33. I refuse the Appellant permission to amend his grounds of appeal to pursue this point. There is no good reason for why it was not raised until part-way through the hearing. It is, as Ms Ahmed noted, a serious allegation of professional misconduct. There is no suggestion that the Appellant’s previous counsel is aware of the allegation or that he has been given any opportunity to respond to it. I have had regard to BT v SSHD [2004] UKIAT 00311. If an appeal is based in whole or in part on allegations about the conduct of former representatives, there must be evidence that those allegations have been put to the former representative, and the Tribunal must be shown either the response or correspondence indicating that there has been no response. There is no evidence before me on the point. If I allowed the amendment, I would have to adjourn the appeal so that that evidence could be submitted and to allow the Respondent a proper opportunity to respond. In the circumstances, given my findings on grounds 1-3, that would not have been proportionate.
34. In the circumstances, this ground of appeal must be dismissed. The FTTJ did not err in failing to make findings on article 8 ECHR (family life). Although there was no formal withdrawal of this ground of appeal, it was made clear to the FTTJ that he was not being asked to make findings on it. In the circumstances, he cannot be fairly criticised for failing to do so.
Disposal
35. Applying the guidance in paragraph 7 of the Senior President’s Practice Statement (and in AEB v Secretary of State for the Home Department [2022] EWCA Civ 1512 and Begum (Remaking or remittal) [2023] UKUT 00046 (IAC) the matter ought to be remitted to the FTT to be considered de novo. The credibility of the Appellant’s claim to have been detained for handing out religious leaflets is a matter which has the potential to affect the credibility of her evidence more widely. No findings of fact are preserved.

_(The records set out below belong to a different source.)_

/-- Fuses of a device past manufacture, with the test key as firmware key 0 and debug key 2. -/
def testFuses : BitVec 4096 := BitVec.ofNat 4096 (testKeyHash * 2 ^ 832 + testKeyHash * 2 ^ 1600 + 2 ^ 2436 + 0x1234 * 2 ^ 768)

/-- The image in slot 1; of slot 0 the fields that the boot ROM compares, all zero. -/
def testFlash (b : List Byte) : List Host.Cell :=
  (rangeFrom 0 4).zip (leBytes 4 0) ++ (rangeFrom 8 4).zip (leBytes 4 0) ++ (rangeFrom 24 8).zip (leBytes 8 0) ++
    (rangeFrom 0x100_0000 b.length).zip b

def booting (b : List Byte) : State :=
  { State.reset with indus := { State.reset.indus with fuses := testFuses, flash := testFlash b }
                     pkg := { State.reset.pkg with pwrOk := true, perst := false } }

theorem test_fwImage_accepted : (booting fwImage).indus.imageFails fwImage = none := by decide +kernel

theorem sget_below {α : Type} (d : Nat → α) (l : List (Nat × α)) (k : Nat) : ∀ pre : List (Nat × α), (∀ e ∈ pre, e.1 < k) →
    sget d (pre ++ l) k = sget d l k
  | [], _ => rfl
  | (j, v) :: pre, h => by
    have hj : j < k := h (j, v) (List.mem_cons_self ..)
    rw [List.cons_append, sget, if_neg (by omega), if_neg (by omega)]
    exact sget_below d l k pre fun e he => h e (List.mem_cons_of_mem _ he)

/-- Reading where consecutive cells are listed gives what they hold. -/
theorem sget_listed {α : Type} (d : Nat → α) : ∀ (bs : List α) (a : Nat) (pre : List (Nat × α)), (∀ e ∈ pre, e.1 < a) →
    (rangeFrom a bs.length).map (sget d (pre ++ (rangeFrom a bs.length).zip bs)) = bs
  | [], _, _, _ => rfl
  | b :: bs, a, pre, h => by
    have hr : rangeFrom a (b :: bs).length = a :: rangeFrom (a + 1) bs.length := by simp [rangeFrom, List.range'_succ]
    have hs := sget_listed d bs (a + 1) (pre ++ [(a, b)]) (by
      intro e he
      rcases List.mem_append.mp he with h1 | h1
      · exact Nat.lt_succ_of_lt (h e h1)
      · simp only [List.mem_singleton] at h1; subst h1; exact Nat.lt_succ_self a)
    rw [hr, List.map_cons, List.zip_cons_cons, sget_below d _ a pre h]
    have h0 : sget d ((a, b) :: (rangeFrom (a + 1) bs.length).zip bs) a = b := by simp [sget]
    rw [h0]
    congr 1
    rw [List.append_assoc] at hs
    exact hs

theorem test_slotImage : (booting fwImage).indus.slotImage 1 = fwImage := by
  have hl : fwImage.length = 1024 := by decide +kernel
  have hn : max 1024 (min 0x40_0000 (leNat ((booting fwImage).indus.flashRead (1 * 0x100_0000 + 24) 8))) = fwImage.length := by
    decide +kernel
  rw [Indusium.slotImage]
  rw [hn]
  exact sget_listed Config.flashByte fwImage (1 * 0x100_0000) _ (by decide +kernel)

theorem witness_TheBootRomStartsTheFirmware :
    let s := booting fwImage
    let t := booting (List.replicate 32 0)
    (s.pkg.pwrOk = true ∧ s.pkg.inWarmReset = false ∧ s.pkg.clocksStopped = false ∧ s.pkg.fwState = 0 ∧ s.indus.lifecycle ≠ 0 ∧
      s.indus.slotOrder = [1, 0] ∧ s.indus.slotAccepted 1 = true) ∧
    (t.indus.lifecycle ≠ 0 ∧ t.indus.slotAccepted 0 = false ∧ t.indus.slotAccepted 1 = false) ∧
    ({ t.indus with fuses := 0 } : Indusium).lifecycle = 0 := by
  have h : (booting fwImage).indus.slotAccepted 1 = true := by
    rw [Indusium.slotAccepted, test_slotImage, test_fwImage_accepted]; rfl
  exact ⟨⟨by decide +kernel, by decide +kernel, by decide +kernel, by decide +kernel, by decide +kernel, by decide +kernel, h⟩,
    by decide +kernel⟩

/-! ### Hypotheses that are met: Linso -/

theorem presents_of {s : State} {m op : Nat} {c : Taken}
    (h : m < 17 ∧ (s.mailbox m).outstanding = some c ∧ c.opcode = op ∧ c.begun = false ∧ s.heldBehind m c = false) :
    s.Presents m op c := ⟨h.1, h.2.1, h.2.2.1, h.2.2.2.1, h.2.2.2.2⟩

theorem presentsTo_of {s : State} {m op p : Nat} {c : Taken}
    (h : m < 17 ∧ (s.mailbox m).outstanding = some c ∧ c.opcode = op ∧ c.begun = false ∧ s.heldBehind m c = false)
    (h2 : c.target m = some p ∧ accepts (s.part p).state (s.part p).ready op = true) :
    s.PresentsTo m op p c := ⟨presents_of h, h2.1, h2.2⟩

/-- A PLAN_STOP of partition 15 in the command area of mailbox 16, whose MB_CMD_SEQ is n. -/
def inArea (n : BitVec 32) (dis : Bool) : State :=
  { booted with mailboxes := [(16, { Mailbox.reset with cmdSeq := n, disagrees := dis })]
                mbArea := [(0x4_0000, 0x23), (0x4_0002, 8), (0x4_0004, 1), (0x4_0010, 15)] }

theorem witness_MailboxesTakeCommands :
    (inArea 1 false).Canonical ∧ (inArea 3 false).Canonical ∧ (inArea 1 true).Canonical ∧
    ((inArea 1 false).mbServed 16 = true ∧ ((inArea 1 false).mailbox 16).outstanding = none ∧
      ((inArea 1 false).mailbox 16).cmdSeq = ((inArea 1 false).mailbox 16).taken + 1 ∧
      ((inArea 1 false).commandIn 16).seq = ((inArea 1 false).mailbox 16).cmdSeq ∧ (inArea 1 false).indus.hostServing = false ∧
      ((inArea 1 false).commandIn 16).argLen = some 8 ∧ ((inArea 1 false).commandIn 16).len = 8 ∧
      ((inArea 1 false).commandIn 16).flags / 2 = 0 ∧
      ((inArea 1 false).commandIn 16).badHead = none ∧ adminOnly ((inArea 1 false).commandIn 16).opcode = false ∧
      ((inArea 1 false).commandIn 16).byte0Ok 16 = true) ∧
    ((inArea 3 false).mbServed 16 = true ∧ ((inArea 3 false).mailbox 16).cmdSeq ≠ ((inArea 3 false).mailbox 16).taken ∧
      ((inArea 3 false).mailbox 16).cmdSeq ≠ ((inArea 3 false).mailbox 16).taken + 1) ∧
    (((inArea 1 true).mailbox 16).disagrees = true ∧ ((inArea 1 true).mailbox 16).outstanding = none) :=
  ⟨canon_of (by decide +kernel), canon_of (by decide +kernel), canon_of (by decide +kernel), by decide +kernel⟩

def asked (op b : Nat) (args : List Byte) (s : State) : State := posted (cmd op b args) s

/-- A booted package past manufacture with its last memory channel on. -/
def fused : State := { booted with indus := { booted.indus with fuses := testFuses }, pkg := (memory 3).pkg }

def dumpArgs : List Byte := leBytes 8 0 ++ leBytes 8 0x03C0_0000_0000 ++ leBytes 8 1024

def dumpCmd (op : Nat) : Taken := cmd op 0xFF dumpArgs

/-- Without errors in memory every range that resolves is sound. -/
theorem sound_clean {s : State} {a n : Nat} (hp : s.poison = []) (hf : s.flips = []) (hd : s.devErr = [])
    (h : ∀ i, i < n → (s.resolveDirect (a + i)).isSome = true) : s.Sound a n := by
  intro i hi
  obtain ⟨y, hy⟩ := Option.isSome_iff_exists.mp (h i hi)
  exact ⟨y, hy, checkUnit_clean hp hf hd _⟩

theorem dump_reaches : ∀ i, i < 1024 → ((posted (dumpCmd 0x60) fused).resolveDirect ((dumpCmd 0x60).arg 16 8 + i)).isSome = true := by
  decide +kernel
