/-- R285, R160: every frame of a TICK goes to a member of some group and is a handshake command, an Enable, a StatusQuery
or a velocity; a velocity goes only to a group that is Enabled or in EmergencyStop at the end of the TICK, or is
Velocity(0). And the frame of a command to a valid entry of a legal table, the `F(m, c)` of the sequences, is the frame
ENCODE returns for the configured format and the entry's address (log 10). -/
def Obligations.TickSendsOnlyItsCommands : Prop :=
  ∀ s : State,
    (∀ (m : MotorIx) (c : Cmd), s.halted = false → s.TableLegal → (s.entryOf m).getLsbD 31 = true →
      (∀ e, c = .enable e → e = 0 ∨ e = 1) →
      (∀ sel kp ki kd kv, c = .pidGains sel kp ki kd kv → s.proto = .rs485 ∧ (sel = 0 ∨ sel = 1)) →
      exec (.encodeOp (if s.proto = .can then 0 else 1) ((s.entryOf m).extractLsb' 0 11 |>.setWidth 16) c) s
        = .next (s.returned .ok (.bytes (s.frameFor m c)))) ∧
    ∀ (t : State) (now : Time), exec (.tick now) s = .next t →
      ∃ sent : List Sent, t.txLog = s.txLog ++ sent ∧
        ∀ x ∈ sent, ∃ (g : GroupIx) (m : MotorIx) (c : Cmd), s.isMember g m = true ∧ x.frame = s.frameFor m c ∧
          (c ∈ s.handshake ∨ c = .enable 0 ∨ c = .enable 1 ∨ c = .statusQuery ∨ c = s.velocityCmd 0 ∨
            ∃ v : Half, c = s.velocityCmd v ∧ driven (t.stateOf g) = true)

/-- R289: a bound on the frames of each operation that sends. -/
def Obligations.FramesAreBounded : Prop :=
  ∀ (s t : State), s.regs.Legal →
    (∀ now, exec (.tick now) s = .next t → ∃ sent : List Sent, t.txLog = s.txLog ++ sent ∧
      sent.length ≤ (allGroups.map (fun g => max (s.enableBound g) (s.stopBound g) + (s.members g).length)).sum) ∧
    (exec .shutdown s = .next t → ∃ sent : List Sent, t.txLog = s.txLog ++ sent ∧
      sent.length ≤ (allGroups.map s.stopBound).sum) ∧
    (∀ m c aw, exec (.transact m c aw) s = .next t → ∃ sent : List Sent, t.txLog = s.txLog ++ sent ∧ sent.length ≤ 1)
end

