-- ==== Sys2Proof/Laws/State.lean ====
section
/-! SUPPORT. One lemma per field per update of State, each true by rfl, so that no later proof unfolds a record
update. -/

namespace Sys2Proof.Machine

/-- Reading one group's component after writing one. -/
theorem getElem_setGroup {α : Type} (v : Vector α 4) (g h : GroupIx) (x : α) :
    (v.set g x)[h] = if h = g then x else v[h] := by
  by_cases e : h = g
  · subst e; simp
  · have : (g : Nat) ≠ h := fun he => e (Fin.ext he.symm)
    simp [e, this]

/-- Reading one motor's component after writing one. -/
theorem getElem_setMotor {α : Type} (v : Vector α 8) (m k : MotorIx) (x : α) :
    (v.set m x)[k] = if k = m then x else v[k] := by
  by_cases e : k = m
  · subst e; simp
  · have : (m : Nat) ≠ k := fun he => e (Fin.ext he.symm)
    simp [e, this]

/-! ### setFlag -/

@[simp] theorem State.setFlag_regs (s : State) (f : Flag) : (s.setFlag f).regs = s.regs := rfl
@[simp] theorem State.setFlag_sticky (s : State) (f : Flag) : (s.setFlag f).sticky = s.sticky ||| flagMask f := rfl
@[simp] theorem State.setFlag_norspCnt (s : State) (f : Flag) : (s.setFlag f).norspCnt = s.norspCnt := rfl
@[simp] theorem State.setFlag_rxdropCnt (s : State) (f : Flag) : (s.setFlag f).rxdropCnt = s.rxdropCnt := rfl
@[simp] theorem State.setFlag_estopCnt (s : State) (f : Flag) : (s.setFlag f).estopCnt = s.estopCnt := rfl
@[simp] theorem State.setFlag_ecause (s : State) (f : Flag) : (s.setFlag f).ecause = s.ecause := rfl
@[simp] theorem State.setFlag_motor (s : State) (f : Flag) : (s.setFlag f).motor = s.motor := rfl
@[simp] theorem State.setFlag_setpoint (s : State) (f : Flag) : (s.setFlag f).setpoint = s.setpoint := rfl
@[simp] theorem State.setFlag_rampcur (s : State) (f : Flag) : (s.setFlag f).rampcur = s.rampcur := rfl
@[simp] theorem State.setFlag_mstate (s : State) (f : Flag) : (s.setFlag f).mstate = s.mstate := rfl
@[simp] theorem State.setFlag_pending (s : State) (f : Flag) : (s.setFlag f).pending = s.pending := rfl
@[simp] theorem State.setFlag_rxbuf (s : State) (f : Flag) : (s.setFlag f).rxbuf = s.rxbuf := rfl
@[simp] theorem State.setFlag_lastInputTime (s : State) (f : Flag) : (s.setFlag f).lastInputTime = s.lastInputTime := rfl
@[simp] theorem State.setFlag_inputValid (s : State) (f : Flag) : (s.setFlag f).inputValid = s.inputValid := rfl
@[simp] theorem State.setFlag_inputLost (s : State) (f : Flag) : (s.setFlag f).inputLost = s.inputLost := rfl
@[simp] theorem State.setFlag_reopenReq (s : State) (f : Flag) : (s.setFlag f).reopenReq = s.reopenReq := rfl
@[simp] theorem State.setFlag_halted (s : State) (f : Flag) : (s.setFlag f).halted = s.halted := rfl
@[simp] theorem State.setFlag_lastTx (s : State) (f : Flag) : (s.setFlag f).lastTx = s.lastTx := rfl
@[simp] theorem State.setFlag_lastRx (s : State) (f : Flag) : (s.setFlag f).lastRx = s.lastRx := rfl
@[simp] theorem State.setFlag_inputs (s : State) (f : Flag) : (s.setFlag f).inputs = s.inputs := rfl
@[simp] theorem State.setFlag_sends (s : State) (f : Flag) : (s.setFlag f).sends = s.sends := rfl
@[simp] theorem State.setFlag_sendCount (s : State) (f : Flag) : (s.setFlag f).sendCount = s.sendCount := rfl
@[simp] theorem State.setFlag_arrivals (s : State) (f : Flag) : (s.setFlag f).arrivals = s.arrivals := rfl
@[simp] theorem State.setFlag_txLog (s : State) (f : Flag) : (s.setFlag f).txLog = s.txLog := rfl
@[simp] theorem State.setFlag_reply (s : State) (f : Flag) : (s.setFlag f).reply = s.reply := rfl
@[simp] theorem State.setFlag_stateOf (s : State) (f : Flag) (k : GroupIx) : (s.setFlag f).stateOf k = s.stateOf k := rfl
@[simp] theorem State.setFlag_pendingOf (s : State) (f : Flag) (k : GroupIx) : (s.setFlag f).pendingOf k = s.pendingOf k := rfl
@[simp] theorem State.setFlag_causeOf (s : State) (f : Flag) (k : GroupIx) : (s.setFlag f).causeOf k = s.causeOf k := rfl
@[simp] theorem State.setFlag_entryOf (s : State) (f : Flag) (k : MotorIx) : (s.setFlag f).entryOf k = s.entryOf k := rfl
@[simp] theorem State.setFlag_setpointOf (s : State) (f : Flag) (k : MotorIx) : (s.setFlag f).setpointOf k = s.setpointOf k := rfl
@[simp] theorem State.setFlag_rampOf (s : State) (f : Flag) (k : MotorIx) : (s.setFlag f).rampOf k = s.rampOf k := rfl
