/-- Where the scanner drops although a plausible header begins there, the announced window is complete and invalid;
this is the condition of R219. -/
theorem look_of_harmless (s : State) (b : Bytes) (hlen : 3 ≤ b.length)
    (h : ∀ t, s.announced b = some t → t ≤ b.length ∧ s.validFrame (b.take t) = false) : s.look b = .drop := by
  unfold State.look
  split
  · rename_i hp
    unfold lookCan; simp only
    split; · rfl
    split; · omega
    split; · rfl
    rename_i h0 h1 h2
    simp only [Bool.not_eq_true', Bool.not_eq_false] at h2
    obtain ⟨hl, hu⟩ := plausibleCan_bounds _ _ _ h2
    have ha : s.announced b = some (ctrlN (b.getD 1 0) + 6) := by
      unfold State.announced State.announcedAs
      rw [hp]; simp only
      rw [if_pos ⟨by omega, h2⟩]; unfold ctrlN; congr 1; omega
    obtain ⟨h3, h4⟩ := h _ ha
    rw [if_neg (by omega)]
    split
    · rename_i h5
      rw [validFrame_eq] at h4
      have : s.announced (b.take (ctrlN (b.getD 1 0) + 6)) = some (ctrlN (b.getD 1 0) + 6) := by
        unfold State.announced State.announcedAs at ha ⊢
        rw [hp] at ha ⊢; simp only at ha ⊢
        rw [getD_take _ _ _ (by omega), getD_take _ _ _ (by omega), List.length_take, if_pos ⟨by omega, h2⟩]
        rw [if_pos ⟨by omega, h2⟩] at ha; exact ha
      rw [this, hp] at h4
      simp only [h5, List.length_take, Nat.min_eq_left h3, beq_self_eq_true, Bool.and_true, Bool.true_eq_false] at h4
    · rfl
  · rename_i hp
    unfold State.lookRs
    split; · rfl
    split; · omega
    split
    · rfl
    · rename_i k hk
      have ha : s.announced b = some (k + 4) := by
        unfold State.announced State.announcedAs
        rw [hp]; simp only
        rw [if_pos (by omega), hk]; rfl
      obtain ⟨h3, h4⟩ := h _ ha
      rw [if_neg (by omega)]
      split
      · rename_i h5
        rw [validFrame_eq] at h4
        have : s.announced (b.take (k + 4)) = some (k + 4) := by
          unfold State.announced State.announcedAs at ha ⊢
          rw [hp] at ha ⊢; simp only at ha ⊢
          rw [getD_take _ _ _ (by omega), getD_take _ _ _ (by omega), List.length_take, if_pos (by omega)]
          rw [if_pos (by omega)] at ha; exact ha
        rw [this, hp] at h4
        simp [h5] at h4; omega
      · rfl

36. There has been no formal withdrawal of the article 8 ECHR. If the Appellant still pursues arguments based on article 8 ECHR, they can be pursued at the next hearing.
Notice of Decision
37. The decision of the FTT (Judge French) promulgated on 2 July 2025 contained material errors of law. The decision is set aside and remitted to the FTT to be reconsidered to be heard by a different judge with no findings of fact preserved.